Why it matters: if no one in the team can explain why the model produced an output, no downstream oversight rescues the system at audit. This is the first checkpoint, and it is the most fixable.
Layer 2 — Knowledge and retrieval: grounding the agent
What it covers: RAG architecture, vector databases and embeddings, retrieval pipeline failure modes, and when fine-tuning (LoRA/QLoRA) is the right answer instead.
Why it matters: this is the layer that determines whether your agent's outputs are traceable. Without it, "where did this information come from" has no satisfactory answer at a procurement review — and no defensible answer at an insurance renewal.
Layer 3 — Agent construction: building the action layer
What it covers: tool calling, action authorisation, multi-step reasoning chains, MCP as the emerging standard for connecting agents to external tools and data in a structured, auditable way.
Why it matters: this is where most production incidents now originate.

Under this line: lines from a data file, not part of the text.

/-- Steps 1 and 2. -/
def partStop (s : State) (p : PartId) : State :=
  let s1 := (List.range 8).foldl (fun a c =>
    fillAbsorbed (modCh a p c (fun x =>
      { x with gone := x.gone ++ x.buf.map (fun m => (m.hseq, m.body.length)), buf := [], stop := false })) p c) s
  let s2 := (coresOfMask (maskOf s p)).foldl stopCore s1
  let s3 := (List.range 8).foldl (fun a n =>
    let gone := (sprOutstanding (getStack a n)).filter (fun c => c.part = p)
    let keys := gone.map (fun c => c.id * 128 + c.core.val)
    hfenceCheck (modStack a n (fun t =>
      { t with sprQ := t.sprQ.filter (fun c => c.part != p),
               sprRun := match t.sprRun with | some r => if r.cmd.part = p then none else some r | none => none,
               hfence := t.hfence.map (fun l => l.filter (fun i => !keys.contains i)),
               units := t.units.filter (fun u => match u.src with | .kv q => q != p | _ => true),
               pfence := t.pfence.filter (fun e => e.1 != p) })) n) s2
  let s3 := (coresOfMask (maskOf s p)).foldl attnAbandon s3
  let s4 := pfenceCheck (modKv s3 (fun k => { k with reqs := k.reqs.filter (fun r => r.part != p) })) p
  guestAbsorb (treesReset s4 p) p

/-- The frame belongs to the partition, at its source or its destination. -/
def frameOfPart (s : State) (p : PartId) (f : Frame) : Bool := endPart s f.src == some p || endPart s f.dst == some p

/-- Step 4. -/
def partClear (s : State) (p : PartId) : State :=
  let m := maskOf s p
  let s1 := { s with mesh := s.mesh.filter (fun f => !frameOfPart s p f) }
  let s2 := (regionsOfMask m).foldl (fun a r =>
    modRed (modRegion (regionOff (stopRegion a r) r) r (fun g => { g with objs := [], waits := [] })) r
      (fun n => { n with held := [], seen := [], ovf := [], dead := [], told := [] })) s1
  let s3 := modKv s2 (fun k => { k with pages := k.pages.filter (fun e => e.1 / 2 ^ 33 != p.val) })
  let s4 := bufDropPart s3 p
  let s5 := { s4 with trees := s4.trees.map (fun x => if x.part = p then { x with edges := x.edges.map (fun e => { e with alt := false }) } else x) }
  (coresOfMask m).foldl (fun a k => modCore a k (fun x =>
    { x with xfers := [], reqs := [], pairs := [], marks := [], cols := [], colSeq := [], early := [], ctx := x.ctx.map (fun y => { y with sprOut := 0 }) })) s5

/-- The partition depends on the die (Table 16.7). -/
def dependsOn (s : State) (p : PartId) (d : Nat) : Bool :=
  let c := getPart s p
  if d < 4 then (regionsOfMask c.regions).any (fun r => tileOfRegion r.val = d)
  else if d < 16 then c.maps.any (fun m => dieStack (m.pa / 2 ^ 36) = d)
  else if d < 24 then c.ports.any (fun q => dieLink (q.port / 8) = d)
  else c.guestWins.any (fun w => dieGuest w.site = d)

def bit32 (n : Nat) : BitVec 32 := BitVec.ofNat 32 (2 ^ n)
def setBit32 (m : BitVec 32) (n : Nat) (b : Bool) : BitVec 32 := if b then m ||| bit32 n else m &&& ~~~ bit32 n

/-- A die that the partition depends on is SEVERED. -/
def partCrippled (s : State) (p : PartId) : Bool := (List.range 32).any (fun d => s.flt.severed.getLsbD d && dependsOn s p d)

/-- The partition's regions are held, or released. -/
def holdRegions (s : State) (p : PartId) (b : Bool) : State :=
  modFlt ((regionsOfMask (maskOf s p)).foldl (fun a r => modRegion a r (fun g => { g with held := b })) s)
    (fun f => { f with partHeld := setBit32 f.partHeld p.val b })

/-- Step 5: the regions are released, or stay held while a die they depend on is SEVERED. -/
def partRelease (s : State) (p : PartId) : State :=
  let s1 := holdRegions s p (partCrippled s p)
  let s2 := (coresOfMask (maskOf s p)).foldl (fun a k => startContexts a k (List.finRange 4)) s1
  let s3 := partEvent (modFlt s2 (fun f => { f with partFaulted := setBit32 f.partFaulted p.val false })) p .resetDone
  raiseRec s3 { recBlank 0x44 3 3 with part := BitVec.ofNat 8 p.val, reset := 4 }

Every tool the agent can invoke is an incident surface and a documented control point — and the only question is whether those controls were documented before the incident or after.
Layer 4 — System design: architecture for production scale
What it covers: orchestration across multiple agents and tools, state management, retry logic and failure isolation, and — critically — designing telemetry hooks into the architecture rather than bolting them on later.
Why it matters: this is the distance between a working prototype and a system that behaves predictably under load. The design decisions made at this layer determine whether Layer 5 is even possible.
Layer 5 — Telemetry and oversight: the layer the curriculum hasn't caught up to
This is the layer that separates capable teams from defensible ones, and it is the layer most learning paths — including ours — are still catching up to. Most AI education was built around building. The runtime oversight discipline — capturing what the AI did, what it was authorised to do, who reviewed the outputs — has lagged the build skill by roughly two years.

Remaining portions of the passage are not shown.